- Source data:
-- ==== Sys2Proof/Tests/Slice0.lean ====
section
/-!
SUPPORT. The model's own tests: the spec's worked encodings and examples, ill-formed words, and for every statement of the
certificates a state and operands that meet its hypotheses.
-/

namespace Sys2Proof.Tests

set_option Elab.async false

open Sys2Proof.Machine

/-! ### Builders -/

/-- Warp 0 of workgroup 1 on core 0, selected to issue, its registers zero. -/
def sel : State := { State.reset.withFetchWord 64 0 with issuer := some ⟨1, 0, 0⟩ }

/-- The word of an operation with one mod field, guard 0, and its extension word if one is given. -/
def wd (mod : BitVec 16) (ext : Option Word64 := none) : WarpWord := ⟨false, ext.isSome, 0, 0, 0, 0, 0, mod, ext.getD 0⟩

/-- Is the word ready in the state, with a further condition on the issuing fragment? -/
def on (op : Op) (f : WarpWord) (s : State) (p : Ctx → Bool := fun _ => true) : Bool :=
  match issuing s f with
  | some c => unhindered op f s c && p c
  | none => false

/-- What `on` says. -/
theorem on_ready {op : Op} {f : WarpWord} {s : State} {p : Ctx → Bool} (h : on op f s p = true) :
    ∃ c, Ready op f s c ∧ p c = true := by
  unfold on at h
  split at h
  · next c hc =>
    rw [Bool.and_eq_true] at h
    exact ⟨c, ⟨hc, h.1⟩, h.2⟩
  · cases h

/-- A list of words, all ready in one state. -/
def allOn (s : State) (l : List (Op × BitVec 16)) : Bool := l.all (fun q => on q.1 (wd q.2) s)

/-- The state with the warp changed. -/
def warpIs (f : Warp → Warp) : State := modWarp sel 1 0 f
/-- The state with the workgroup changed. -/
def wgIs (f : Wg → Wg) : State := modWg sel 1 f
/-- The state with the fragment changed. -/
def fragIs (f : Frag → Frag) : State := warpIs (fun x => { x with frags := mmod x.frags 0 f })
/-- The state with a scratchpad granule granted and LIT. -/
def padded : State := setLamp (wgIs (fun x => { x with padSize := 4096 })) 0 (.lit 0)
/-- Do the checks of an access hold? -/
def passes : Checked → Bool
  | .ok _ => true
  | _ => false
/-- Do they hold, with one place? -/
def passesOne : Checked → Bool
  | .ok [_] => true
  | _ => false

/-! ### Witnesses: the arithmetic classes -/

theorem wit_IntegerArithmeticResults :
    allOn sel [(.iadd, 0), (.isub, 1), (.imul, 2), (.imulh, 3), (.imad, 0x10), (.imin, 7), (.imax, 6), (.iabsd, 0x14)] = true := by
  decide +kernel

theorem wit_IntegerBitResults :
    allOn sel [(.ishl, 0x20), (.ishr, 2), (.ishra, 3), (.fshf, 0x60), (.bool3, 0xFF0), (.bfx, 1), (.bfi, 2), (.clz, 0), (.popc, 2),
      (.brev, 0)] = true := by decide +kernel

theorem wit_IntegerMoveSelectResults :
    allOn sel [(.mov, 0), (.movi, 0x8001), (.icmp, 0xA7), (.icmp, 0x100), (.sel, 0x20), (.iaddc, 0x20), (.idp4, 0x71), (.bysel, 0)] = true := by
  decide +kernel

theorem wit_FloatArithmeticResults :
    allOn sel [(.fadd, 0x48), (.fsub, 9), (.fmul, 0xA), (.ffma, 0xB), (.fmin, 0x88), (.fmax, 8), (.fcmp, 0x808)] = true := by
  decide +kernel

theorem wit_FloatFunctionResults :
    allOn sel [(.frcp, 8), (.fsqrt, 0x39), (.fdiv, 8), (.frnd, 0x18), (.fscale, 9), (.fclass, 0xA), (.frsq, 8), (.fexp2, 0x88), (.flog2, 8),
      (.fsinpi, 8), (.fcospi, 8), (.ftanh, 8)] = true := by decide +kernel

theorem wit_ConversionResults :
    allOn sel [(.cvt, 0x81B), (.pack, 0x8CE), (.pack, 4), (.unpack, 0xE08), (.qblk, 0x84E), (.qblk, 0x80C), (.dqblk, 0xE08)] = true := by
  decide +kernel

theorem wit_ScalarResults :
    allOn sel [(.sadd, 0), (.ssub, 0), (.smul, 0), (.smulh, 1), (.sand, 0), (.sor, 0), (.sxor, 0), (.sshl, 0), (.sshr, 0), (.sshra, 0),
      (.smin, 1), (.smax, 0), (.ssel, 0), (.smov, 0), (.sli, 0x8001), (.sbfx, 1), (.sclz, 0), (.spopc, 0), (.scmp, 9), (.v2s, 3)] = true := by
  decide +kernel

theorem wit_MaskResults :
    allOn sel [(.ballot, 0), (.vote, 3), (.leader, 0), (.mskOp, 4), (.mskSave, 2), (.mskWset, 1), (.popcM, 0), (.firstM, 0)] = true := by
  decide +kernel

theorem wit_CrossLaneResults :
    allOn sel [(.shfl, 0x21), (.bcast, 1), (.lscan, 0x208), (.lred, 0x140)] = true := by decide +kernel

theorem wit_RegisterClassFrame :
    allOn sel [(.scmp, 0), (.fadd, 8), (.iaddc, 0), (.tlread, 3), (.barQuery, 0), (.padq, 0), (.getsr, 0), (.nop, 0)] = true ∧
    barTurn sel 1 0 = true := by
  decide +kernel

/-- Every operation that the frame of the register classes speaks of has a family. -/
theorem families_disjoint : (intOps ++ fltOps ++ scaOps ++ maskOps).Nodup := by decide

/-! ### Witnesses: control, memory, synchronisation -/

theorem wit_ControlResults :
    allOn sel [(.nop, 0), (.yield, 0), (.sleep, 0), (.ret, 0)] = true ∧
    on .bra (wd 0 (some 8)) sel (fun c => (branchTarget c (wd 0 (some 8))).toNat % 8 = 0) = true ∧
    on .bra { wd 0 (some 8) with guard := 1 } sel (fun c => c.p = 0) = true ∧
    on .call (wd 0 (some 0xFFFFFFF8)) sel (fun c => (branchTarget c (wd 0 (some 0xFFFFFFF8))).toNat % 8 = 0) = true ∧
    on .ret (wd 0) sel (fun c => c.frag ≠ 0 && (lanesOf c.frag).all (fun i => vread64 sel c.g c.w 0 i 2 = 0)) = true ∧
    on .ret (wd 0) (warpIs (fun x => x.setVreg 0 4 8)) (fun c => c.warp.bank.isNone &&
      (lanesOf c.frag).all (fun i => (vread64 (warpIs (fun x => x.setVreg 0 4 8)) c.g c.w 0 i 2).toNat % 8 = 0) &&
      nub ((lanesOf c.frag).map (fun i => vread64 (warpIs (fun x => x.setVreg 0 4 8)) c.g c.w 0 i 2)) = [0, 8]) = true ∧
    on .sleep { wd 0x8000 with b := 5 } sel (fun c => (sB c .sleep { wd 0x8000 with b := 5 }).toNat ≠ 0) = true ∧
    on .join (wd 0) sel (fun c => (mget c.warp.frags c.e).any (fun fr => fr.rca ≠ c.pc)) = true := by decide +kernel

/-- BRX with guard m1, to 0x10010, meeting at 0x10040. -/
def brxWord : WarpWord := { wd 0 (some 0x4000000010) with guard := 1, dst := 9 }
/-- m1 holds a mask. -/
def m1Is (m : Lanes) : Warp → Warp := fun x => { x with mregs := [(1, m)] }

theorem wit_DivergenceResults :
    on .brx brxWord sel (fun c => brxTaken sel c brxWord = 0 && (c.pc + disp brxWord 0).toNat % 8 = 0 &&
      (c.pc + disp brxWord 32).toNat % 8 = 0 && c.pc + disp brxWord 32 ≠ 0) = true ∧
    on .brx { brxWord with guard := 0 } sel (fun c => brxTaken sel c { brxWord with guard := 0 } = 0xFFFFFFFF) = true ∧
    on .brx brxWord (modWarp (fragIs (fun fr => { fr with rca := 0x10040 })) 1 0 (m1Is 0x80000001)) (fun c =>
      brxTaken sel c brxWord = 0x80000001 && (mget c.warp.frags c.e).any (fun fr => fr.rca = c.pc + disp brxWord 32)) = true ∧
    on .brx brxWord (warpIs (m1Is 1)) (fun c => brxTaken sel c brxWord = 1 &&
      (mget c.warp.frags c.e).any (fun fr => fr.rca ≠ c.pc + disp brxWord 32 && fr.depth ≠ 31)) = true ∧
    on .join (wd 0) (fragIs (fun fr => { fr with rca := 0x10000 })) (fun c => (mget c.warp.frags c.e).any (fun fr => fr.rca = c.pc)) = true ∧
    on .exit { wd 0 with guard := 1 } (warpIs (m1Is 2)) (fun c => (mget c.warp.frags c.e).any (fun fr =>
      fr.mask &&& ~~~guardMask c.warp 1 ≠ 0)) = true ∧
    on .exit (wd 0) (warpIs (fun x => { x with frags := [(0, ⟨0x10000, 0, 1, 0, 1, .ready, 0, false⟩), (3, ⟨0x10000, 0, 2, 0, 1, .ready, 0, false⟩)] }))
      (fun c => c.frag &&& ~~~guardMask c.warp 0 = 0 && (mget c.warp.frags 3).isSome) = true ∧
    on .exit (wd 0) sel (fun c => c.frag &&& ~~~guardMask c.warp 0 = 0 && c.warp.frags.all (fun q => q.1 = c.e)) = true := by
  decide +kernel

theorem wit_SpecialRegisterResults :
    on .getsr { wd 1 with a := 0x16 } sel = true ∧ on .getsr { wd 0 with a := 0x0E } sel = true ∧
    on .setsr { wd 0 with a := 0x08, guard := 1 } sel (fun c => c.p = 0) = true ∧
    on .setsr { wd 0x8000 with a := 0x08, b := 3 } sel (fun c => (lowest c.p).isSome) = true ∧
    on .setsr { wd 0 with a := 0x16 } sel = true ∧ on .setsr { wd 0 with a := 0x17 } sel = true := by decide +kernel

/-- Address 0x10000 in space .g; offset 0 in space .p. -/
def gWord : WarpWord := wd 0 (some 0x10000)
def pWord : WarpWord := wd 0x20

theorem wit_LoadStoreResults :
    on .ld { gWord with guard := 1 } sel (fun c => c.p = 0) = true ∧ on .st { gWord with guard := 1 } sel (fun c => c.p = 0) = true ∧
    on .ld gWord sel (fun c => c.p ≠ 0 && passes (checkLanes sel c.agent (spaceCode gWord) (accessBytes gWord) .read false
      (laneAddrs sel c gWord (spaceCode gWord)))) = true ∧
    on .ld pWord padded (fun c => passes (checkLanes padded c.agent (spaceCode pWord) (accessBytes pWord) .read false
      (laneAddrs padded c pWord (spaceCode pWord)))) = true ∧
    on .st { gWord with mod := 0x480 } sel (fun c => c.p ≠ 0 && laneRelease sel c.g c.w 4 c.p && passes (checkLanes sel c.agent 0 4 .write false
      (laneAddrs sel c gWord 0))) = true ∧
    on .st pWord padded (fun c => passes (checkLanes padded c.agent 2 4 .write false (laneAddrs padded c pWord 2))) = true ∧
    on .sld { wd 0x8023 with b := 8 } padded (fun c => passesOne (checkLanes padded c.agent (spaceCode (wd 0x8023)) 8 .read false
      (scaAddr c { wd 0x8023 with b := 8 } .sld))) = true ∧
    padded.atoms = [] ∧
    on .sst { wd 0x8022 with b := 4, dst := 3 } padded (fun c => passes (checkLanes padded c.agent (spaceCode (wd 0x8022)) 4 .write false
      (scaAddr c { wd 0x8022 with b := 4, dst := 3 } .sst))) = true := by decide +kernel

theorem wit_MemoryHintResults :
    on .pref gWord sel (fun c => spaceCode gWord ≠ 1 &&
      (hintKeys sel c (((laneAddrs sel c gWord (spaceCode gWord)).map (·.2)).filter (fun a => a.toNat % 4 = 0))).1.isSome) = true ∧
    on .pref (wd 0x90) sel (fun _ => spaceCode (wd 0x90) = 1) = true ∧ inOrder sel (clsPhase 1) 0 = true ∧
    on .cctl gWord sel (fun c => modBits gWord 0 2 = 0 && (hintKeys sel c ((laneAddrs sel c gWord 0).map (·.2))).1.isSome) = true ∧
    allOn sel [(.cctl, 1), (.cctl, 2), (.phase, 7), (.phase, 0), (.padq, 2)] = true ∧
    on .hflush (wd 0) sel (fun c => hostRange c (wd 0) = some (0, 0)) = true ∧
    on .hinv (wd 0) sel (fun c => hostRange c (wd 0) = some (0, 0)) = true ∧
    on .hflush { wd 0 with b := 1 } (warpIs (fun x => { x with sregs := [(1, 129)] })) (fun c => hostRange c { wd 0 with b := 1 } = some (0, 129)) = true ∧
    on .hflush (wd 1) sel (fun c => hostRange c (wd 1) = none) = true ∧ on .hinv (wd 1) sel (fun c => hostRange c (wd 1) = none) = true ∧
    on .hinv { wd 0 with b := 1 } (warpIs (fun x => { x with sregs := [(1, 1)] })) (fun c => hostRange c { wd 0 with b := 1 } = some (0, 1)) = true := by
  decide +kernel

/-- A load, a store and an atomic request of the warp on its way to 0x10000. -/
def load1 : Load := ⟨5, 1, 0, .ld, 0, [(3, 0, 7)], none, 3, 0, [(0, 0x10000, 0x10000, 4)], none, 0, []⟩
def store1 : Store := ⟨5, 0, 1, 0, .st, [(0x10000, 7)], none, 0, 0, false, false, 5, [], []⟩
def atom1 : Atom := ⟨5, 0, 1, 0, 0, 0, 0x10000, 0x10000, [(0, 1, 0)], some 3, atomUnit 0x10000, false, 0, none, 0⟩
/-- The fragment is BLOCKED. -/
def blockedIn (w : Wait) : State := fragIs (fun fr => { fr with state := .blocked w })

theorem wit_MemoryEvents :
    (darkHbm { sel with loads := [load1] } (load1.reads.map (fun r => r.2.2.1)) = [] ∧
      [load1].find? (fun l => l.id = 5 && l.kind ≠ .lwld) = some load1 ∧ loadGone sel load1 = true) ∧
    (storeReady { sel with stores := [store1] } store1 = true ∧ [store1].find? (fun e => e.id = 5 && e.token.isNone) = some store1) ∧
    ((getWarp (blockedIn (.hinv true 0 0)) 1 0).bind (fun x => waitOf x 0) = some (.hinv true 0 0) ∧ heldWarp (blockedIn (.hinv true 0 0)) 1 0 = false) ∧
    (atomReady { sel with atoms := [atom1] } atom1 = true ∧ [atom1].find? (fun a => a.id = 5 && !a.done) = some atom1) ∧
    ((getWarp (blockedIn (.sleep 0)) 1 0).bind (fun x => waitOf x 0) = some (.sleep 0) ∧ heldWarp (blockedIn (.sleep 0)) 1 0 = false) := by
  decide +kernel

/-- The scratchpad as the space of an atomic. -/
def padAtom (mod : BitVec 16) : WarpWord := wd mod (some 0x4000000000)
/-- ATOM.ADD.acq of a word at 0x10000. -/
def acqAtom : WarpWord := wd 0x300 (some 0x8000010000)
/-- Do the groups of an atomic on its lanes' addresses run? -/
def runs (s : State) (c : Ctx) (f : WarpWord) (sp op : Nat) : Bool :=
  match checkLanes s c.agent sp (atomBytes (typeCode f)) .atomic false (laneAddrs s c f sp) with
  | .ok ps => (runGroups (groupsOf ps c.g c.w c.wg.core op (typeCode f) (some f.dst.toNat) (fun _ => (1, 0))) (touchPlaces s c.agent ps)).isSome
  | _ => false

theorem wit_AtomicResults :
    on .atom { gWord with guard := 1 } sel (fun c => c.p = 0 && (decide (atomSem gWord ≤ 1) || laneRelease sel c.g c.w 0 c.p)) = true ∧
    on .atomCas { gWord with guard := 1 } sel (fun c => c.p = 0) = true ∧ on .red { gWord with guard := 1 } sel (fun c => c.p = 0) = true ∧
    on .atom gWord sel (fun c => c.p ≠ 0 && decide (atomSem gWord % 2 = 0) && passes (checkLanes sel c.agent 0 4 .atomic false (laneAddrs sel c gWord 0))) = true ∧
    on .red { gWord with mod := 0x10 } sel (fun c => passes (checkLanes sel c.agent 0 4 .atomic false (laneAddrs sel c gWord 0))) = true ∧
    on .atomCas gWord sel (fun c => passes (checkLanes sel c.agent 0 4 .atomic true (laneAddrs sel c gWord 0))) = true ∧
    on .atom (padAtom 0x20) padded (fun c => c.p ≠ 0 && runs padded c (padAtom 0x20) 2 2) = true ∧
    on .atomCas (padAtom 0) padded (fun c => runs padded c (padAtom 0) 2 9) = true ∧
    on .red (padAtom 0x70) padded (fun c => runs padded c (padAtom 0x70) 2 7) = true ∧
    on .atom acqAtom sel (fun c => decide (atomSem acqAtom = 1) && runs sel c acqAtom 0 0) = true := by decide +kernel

- Task instructions: Beginning with the line containing "on .pref (wd" in the material above, copy every line exactly until you have copied the line containing "on .hflush (wd 1)".

- Result:
    on .pref (wd 0x90) sel (fun _ => spaceCode (wd 0x90) = 1) = true ∧ inOrder sel (clsPhase 1) 0 = true ∧
    on .cctl gWord sel (fun c => modBits gWord 0 2 = 0 && (hintKeys sel c ((laneAddrs sel c gWord 0).map (·.2))).1.isSome) = true ∧
    allOn sel [(.cctl, 1), (.cctl, 2), (.phase, 7), (.phase, 0), (.padq, 2)] = true ∧
    on .hflush (wd 0) sel (fun c => hostRange c (wd 0) = some (0, 0)) = true ∧
    on .hinv (wd 0) sel (fun c => hostRange c (wd 0) = some (0, 0)) = true ∧
    on .hflush { wd 0 with b := 1 } (warpIs (fun x => { x with sregs := [(1, 129)] })) (fun c => hostRange c { wd 0 with b := 1 } = some (0, 129)) = true ∧
    on .hflush (wd 1) sel (fun c => hostRange c (wd 1) = none) = true ∧ on .hinv (wd 1) sel (fun c => hostRange c (wd 1) = none) = true ∧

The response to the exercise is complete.